Royal Dutch Shell will be investing less into LNG starting this year. The intention to slow down on investment into liquefied natural gasses will continue towards 2020, insiders in the company have confirmed.
"Integrated gas, which was previously a growth priority for Shell, has reached critical mass following the BG acquisition...particularly in Australia. The pace of new investment will slow here," said Shell chief executive Ben Van Beurden.
Shell bought rival BG Group (a group known for its LNG sales) for $50 billion. After the purchase, Shell said it would "limit spending" on new projects. There is an impending $40 billion project in Canada that still needs to happen, however, analysts are saying it could be postponed.
Shell will be exiting 5 to 10 countries to further cut spending, under the oil crisis the world currently finds itself in. They are now moving closer and closer to shale oil and gas production and renewable energies. This would leave Australia - now one of the biggest LNG producers - without major investment in LNG.
"There is a view that says if we wait, we don't have to do anything because the demand of the developing world will grow...and if we turn off coal power stations, gas demand will go up, and next year's conference will be a rosy one. Well, nothing could be further from the truth. Simply surviving is not an option...we must change to grasp the opportunity in front of us," said Woodside Petroleum chief Peter Coleman, talking to a crowd at the Australian Petroleum Production and Exploration Association in Woodside.

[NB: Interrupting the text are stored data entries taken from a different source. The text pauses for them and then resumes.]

-- ==== Sys2Proof/Machine/Program.lean ====
section
/-! DEFINITION. Program entries (spec/04_ringmaster_programs.md Tables 4.3 to 4.12) and what preparation checks and finds in
a program: legality (R106, R108, R111, R124), hot targets and entry segments (R128, R129, R153), and the look-ahead
(R143). -/
namespace Sys2Proof.Machine

/-- Bits [hi:lo] of an entry. -/
def eb (e : BitVec 128) (hi lo : Nat) : Nat := e.toNat / 2 ^ lo % 2 ^ (hi + 1 - lo)

def opOf (e : BitVec 128) : Nat := eb e 127 124

/-- The tiles of the tile space (R133). -/
def tileCount : Nat := 24379392

/-- Lane words per tile (Table 4.1): `pam` is the lane's format. -/
def wordsPerTile (n : Nat) (pam : Bool) : Nat := if 16 ≤ n then 64 else if pam then 256 else 512

/-- Bits of a lane word. -/
def wordBits (n : Nat) (pam : Bool) : Nat := if 16 ≤ n then 512 else if pam then 128 else 64

/-- The segment of a SEG entry. -/
def segOf (e : BitVec 128) : Seg := ⟨eb e 119 95, eb e 94 86, eb e 85 54, eb e 53 38⟩

/-- The last word lies beyond the tile space. -/
def Seg.beyond (s : Seg) (wpt : Nat) : Bool := decide (tileCount * wpt < s.tile * wpt + s.word + s.len)

/-- The tiles of a segment, in order. -/
def Seg.tiles (s : Seg) (wpt : Nat) : List Nat := (List.range ((s.word + s.len + wpt - 1) / wpt)).map (s.tile + ·)

/-- A condition is well formed: a latch source has bits [7:2] at 0. -/
def condOk (c : Nat) : Bool := decide (c < 260)

/-- A condition names a latch. -/
def condLatch (c : Nat) : Bool := decide (256 ≤ c)

/-- The cause of Table 4.14 with which preparation faults an entry on sequencer `n`, whose lane page has format `pam`. -/
def entryCheck (n : Nat) (pam : Bool) (e : BitVec 128) : Option Nat :=
  let illegal (b : Bool) (r : Option Nat) : Option Nat := if b then r else some 1
  match opOf e with
  | 0 => illegal (eb e 122 0 == 0) none
  | 1 =>
    let s := segOf e
    illegal (eb e 123 120 == 0 && eb e 37 0 == 0 && decide (1 ≤ s.len) && decide (1 ≤ s.reps) &&
        decide (s.word < (if n < 16 then 512 else 64)))
      (if s.beyond (wordsPerTile n pam) then some 5 else none)
  | 2 =>
    illegal (eb e 120 32 == 0 && (if eb e 123 123 = 0 then eb e 122 121 == 0 else eb e 31 0 == 0)) none
  | 3 =>
    illegal (eb e 121 121 == 0 && eb e 111 0 == 0 &&
      (match eb e 123 122 with
       | 0 => eb e 120 112 == 0
       | 1 => condOk (eb e 120 112)
       | _ => false)) none
  | 4 =>
    let sdepth := eb e 94 91
    let depthOk := decide (sdepth ≤ 8) || sdepth == 15
    illegal (eb e 90 0 == 0 &&
      (match eb e 123 122 with
       | 0 => eb e 121 117 == 0 && depthOk &&
          (match eb e 116 115 with
           | 0 => eb e 114 106 == 0
           | 3 => false
           | _ => condOk (eb e 114 106) && condLatch (eb e 114 106))
       | 1 => eb e 119 118 != 3 && eb e 116 115 == 1 && condOk (eb e 114 106) && depthOk
       | 2 => eb e 119 91 == 0
       | _ => false)) none
  | 5 =>
    let lane := decide (1 ≤ eb e 79 48) && eb e 95 80 == 0
    illegal (eb e 121 120 != 3 && eb e 98 96 == 0 && eb e 47 0 == 0 &&
      (match eb e 123 122 with
       | 0 => condOk (eb e 118 110) && (if eb e 119 119 = 1 then lane else eb e 109 99 == 0 && eb e 95 48 == 0)
       | 1 => eb e 119 99 == 0
       | 2 => eb e 119 99 == 0 && lane
       | _ => false)) none
  | 6 =>
    illegal (eb e 69 0 == 0 && (if eb e 123 123 = 1 then decide (1 ≤ eb e 109 102) else eb e 122 120 == 0 && eb e 109 102 == 0) &&
      (if eb e 119 119 = 1 then true else eb e 118 111 == 0)) none
  | 7 =>
    illegal (decide (n < 16) && eb e 68 0 == 0 &&
      (match eb e 123 122 with
       | 0 => eb e 121 120 != 3 && eb e 92 69 == 0
       | 1 => eb e 121 93 == 0
       | _ => false))
      (if eb e 123 122 = 0 then
        (if 1000000 ≤ eb e 118 93 ∧ eb e 118 93 ≤ 56000000 then none else some 5)
      else if (signed 24 (eb e 92 69)).natAbs ≤ 5000000 then none else some 5)
  | 8 =>
    illegal (decide (n < 16) && eb e 111 0 == 0 &&
      (match eb e 123 122 with
       | 0 => eb e 121 112 == 0
       | 3 => false
       | _ => if eb e 121 121 = 1 then condOk (eb e 120 112) else eb e 120 112 == 0)) none
  | _ => some 1

/-- The entries of a sequencer's program that are not all zero, by index; an all-zero entry is a legal HALT (R95). -/
def Dev.progOf (d : Dev) (n : Nat) : List (Nat × BitVec 128) :=
  (d.prog.filter fun x => decide (x.1 / 2048 = n)).map fun x => (x.1 % 2048, x.2)

/-- Entry `i` of sequencer `n` (R95); there is none past 2047. -/
def Dev.entry (d : Dev) (n i : Nat) : BitVec 128 := if 2048 ≤ i then 0 else tabGet (fun _ => 0) d.prog (2048 * n + i)

def Dev.setEntry (d : Dev) (n i : Nat) (e : BitVec 128) : Dev :=
  { d with prog := tabSet (fun _ => 0) d.prog (2048 * n + i) e }

/-- From a hot target through control entries and unconditional TEST jumps to the first SEG (R128); none past a HALT, past
entry 2047, or where control entries run in a ring. -/
def entrySeg (get : Nat → BitVec 128) (fuel i : Nat) : Option Seg :=
  match fuel with
  | 0 => none
  | fuel + 1 =>
    if 2048 ≤ i then none
    else
      let e := get i
      match opOf e with
      | 0 => none
      | 1 => some (segOf e)
      | 4 => entrySeg get fuel (if eb e 123 122 = 0 ∧ eb e 116 115 = 0 then eb e 105 95 else i + 1)
      | _ => entrySeg get fuel (i + 1)

/-- The nearest SEG above an entry, in entry order (R128). -/
def segAbove (get : Nat → BitVec 128) (i : Nat) : Option Nat :=
  ((List.range i).reverse).find? fun j => opOf (get j) == 1

/-- The hot targets of a program (R128): the start entry and those its entries name. -/
def hotTargets (get : Nat → BitVec 128) (start : Nat) (es : List (Nat × BitVec 128)) : List Nat :=
  start :: es.flatMap fun (i, e) =>
    match opOf e with
    | 2 => [i + 1]
    | 4 => if eb e 123 122 = 2 then [] else [eb e 105 95]
    | 5 => (if eb e 119 119 = 1 then [eb e 109 99] else []) ++
        (if eb e 121 120 = 1 then (segAbove get i).toList else [])
    | _ => []

/-- The distinct entry segments of a program, by first tile, word and length. Assumption 42, DEDUCED. -/
def entrySegs (get : Nat → BitVec 128) (start : Nat) (es : List (Nat × BitVec 128)) : List Seg :=
  ((hotTargets get start es).filterMap (entrySeg get 2049)).foldl
    (fun l s => if l.any fun t => t.tile == s.tile && t.word == s.word && t.len == s.len then l else l ++ [s]) []

/-- The hot tiles of an entry segment: its first `hot` tiles. -/
def Seg.hotTiles (s : Seg) (wpt hot : Nat) : List Nat := (s.tiles wpt).take hot

/-- The banks a sequencer owns (R307). -/
def Dev.seqBanks (d : Dev) (n : Nat) : Nat :=
  ((List.range 64).filter fun b => d.rd (0x70 + b / 8) (F.SPB_OWN_owner.at (b % 8)) == n + 1).length

/-- What preparation finds (R98, R128, R129, R153): the first failure with its entry, the hot tiles to fetch, each once, and
the number of entry segments. A failure that names no entry is recorded at the start entry (assumption 30). -/
def Dev.prepare (d : Dev) (n : Nat) : Prep :=
  let pam := if n < 16 then d.txPageFmt n else false
  let start := d.rd (0x40 + n) F.SQ_START_entry
  let es := d.progOf n
  let wpt := wordsPerTile n pam
  match es.findSome? (fun (i, e) => (entryCheck n pam e).map (·, some i)) with
  | some f => ⟨some f, [], 0⟩
  | none =>
    let segs := entrySegs (d.entry n) start es
    let hot := d.rd (0x40 + n) F.SQ_CFG_hot_tiles
    let tiles := segs.flatMap (Seg.hotTiles · wpt hot)
    let todo := tiles.foldl (fun l t => if l.contains t then l else l ++ [t]) []
    if 64 < segs.length then ⟨some (13, none), [], segs.length⟩
    else if d.seqBanks n = 0 ∨ 1048576 * d.seqBanks n < 262144 + 4096 * tiles.length then
      ⟨some (14, none), [], segs.length⟩
    else ⟨none, todo, segs.length⟩

/-! ## The loop stack (R109, R110) -/

/-- ENDLOOP without a break on the innermost frame: whether execution returns to the frame's start, and the frames then. -/
def endloop (f : LoopFrame) (r : List LoopFrame) : Option Nat × List LoopFrame :=
  if f.left = 0 then (some f.start, { f with seen := 0, fresh := true } :: r)
  else if f.left = 1 then (none, r)
  else (some f.start, { f with left := f.left - 1, seen := 0, fresh := true } :: r)

/-- The tiles that a play still draws from the streaming buffer from a word of a repetition on, in the order of need, at most
64. The repetitions of a run share the buffered copies where all its tiles that are not hot fit into the buffer; otherwise each
repetition fetches them again (R145). Assumption 43, DESIGN CHOICE. -/
def Seg.needs (s : Seg) (wpt : Nat) (hot : List Nat) (word : Nat) (more : Bool) : List Nat :=
  let n := (s.word + s.len + wpt - 1) / wpt
  let first := (s.word + word) / wpt
  let from_ (i : Nat) : List Nat := ((List.range (min (n - i) 1152)).map (s.tile + i + ·)).filter fun t => !hot.contains t
  let all := from_ 0
  let rest := from_ first
  if !more then rest.take 64
  else if n ≤ 1152 ∧ all.length ≤ 64 then rest ++ all.filter fun t => decide (t < s.tile + first)
  else (rest ++ all).take 64

/-- A point of the look-ahead's path (R143): the entry, the loop stack with, for each frame, how many tiles were asked for when its
present iteration began, the tiles asked for, the format that plays take, a handoff to come as its format and the plays before it
(R123), and the taken jumps so far with the stack and the number of tiles. -/
structure Scan where
  pc : Nat
  frames : List (LoopFrame × Option Nat)
  tiles : List Nat
  pam : Bool
  handoff : Option (Bool × Nat)
  jumps : List (Nat × List (LoopFrame × Option Nat) × Nat)
  deriving DecidableEq, Repr

/-- The look-ahead passes an entry of sequencer `n`; none where it stops: at a HALT, where the program cannot go on, and in a ring of
entries that asks for nothing. A loop whose iteration asks for nothing is passed at once. Assumption 43, DESIGN CHOICE. -/
def lookStep (get : Nat → BitVec 128) (lreg : Nat → Word) (n : Nat) (hot : List Nat) (c : Scan) : Option Scan :=
  let e := get c.pc
  let on (c : Scan) : Option Scan := some { c with pc := c.pc + 1 }
  match opOf e with
  | 0 => none
  | 1 =>
    let g := segOf e
    let c := match c.handoff with
      | some (pam, 0) => { c with pam := pam, handoff := none }
      | some (pam, k + 1) => { c with handoff := some (pam, k) }
      | none => c
    on { c with tiles := (c.tiles ++ g.needs (wordsPerTile n c.pam) hot 0 (decide (1 < g.reps))).take 64 }
  | 2 =>
    let k := if eb e 123 123 = 0 then BitVec.ofNat 32 (eb e 31 0) else lreg (eb e 122 121)
    if 8 ≤ c.frames.length then none
    else on { c with frames := (⟨k, c.pc + 1, 0, true⟩, some c.tiles.length) :: c.frames }
  | 3 =>
    match c.frames with
    | [] => none
    | (f, since) :: r =>
      if since = some c.tiles.length then (if f.left = 0 then none else on { c with frames := r })
      else
        match endloop f [] with
        | (some p, fs) => some { c with pc := p, frames := fs.map (·, some c.tiles.length) ++ r }
        | (none, _) => on { c with frames := r }
  | 4 =>
    if eb e 123 122 = 0 ∧ eb e 116 115 = 0 then
      let depth := eb e 94 91
      let here := (c.pc, c.frames, c.tiles.length)
      if c.jumps.contains here || (depth != 15 && decide (c.frames.length < depth)) then none
      else
        some { c with
          pc := eb e 105 95, jumps := here :: c.jumps
          frames := if depth = 15 then c.frames else c.frames.drop (c.frames.length - depth) }
    else on c
  | 7 =>
    if eb e 123 122 = 0 ∧ eb e 121 120 ≠ 0 then
      let pam := match c.handoff with | some h => h.1 | none => c.pam
      on { c with pam := pam, handoff := if (eb e 121 120 == 2) == pam then none else some (eb e 121 120 == 2, eb e 119 119) }
    else on c
  | _ => on c

/-- The tiles that the look-ahead asks for from a point on (R143): at most 64, in program order, once for each play. The steps are bounded
far beyond what loops eight deep can take. Assumption 43, DESIGN CHOICE. -/
def lookAhead (get : Nat → BitVec 128) (lreg : Nat → Word) (n : Nat) (hot : List Nat) (fuel : Nat) (c : Scan) : List Nat :=
  match fuel with
  | 0 => c.tiles
  | fuel + 1 =>
    if 2048 ≤ c.pc ∨ 64 ≤ c.tiles.length then c.tiles.take 64
    else
      match lookStep get lreg n hot c with
      | some c => lookAhead get lreg n hot fuel c
      | none => c.tiles

/-- The needs, in order, take the copies that are resident; the copies that none takes are released, and the needs that take none are
requested (R144). -/
def assign (needs : List Nat) (stream : List HeldTile) : List HeldTile × List Nat :=
  let r := needs.foldl
    (fun (st : List HeldTile × List HeldTile × List Nat) t =>
      match st.2.1.find? fun h => h.tile == t with
      | some h => (st.1 ++ [h], st.2.1.erase h, st.2.2)
      | none => (st.1, st.2.1, st.2.2 ++ [t])) (([] : List HeldTile), stream, ([] : List Nat))
  (r.1, r.2.2)

end Sys2Proof.Machine
end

"LNG is still a segment that strongly supports reinvestment. But LNG moves in fits and starts and it demands investment in big lumps," Van Beurden said.
Coleman further berated the Australian LNG industry for investing into the wrong areas. LNG projects topped $200 billion in investment in the last ten years. He said: "While we may wax lyrical about the $200 billion, it actually started as $100 billion. We shouldn't be proud of the $200 billion. We didn't deliver on our promise, we've delivered a very expensive energy source."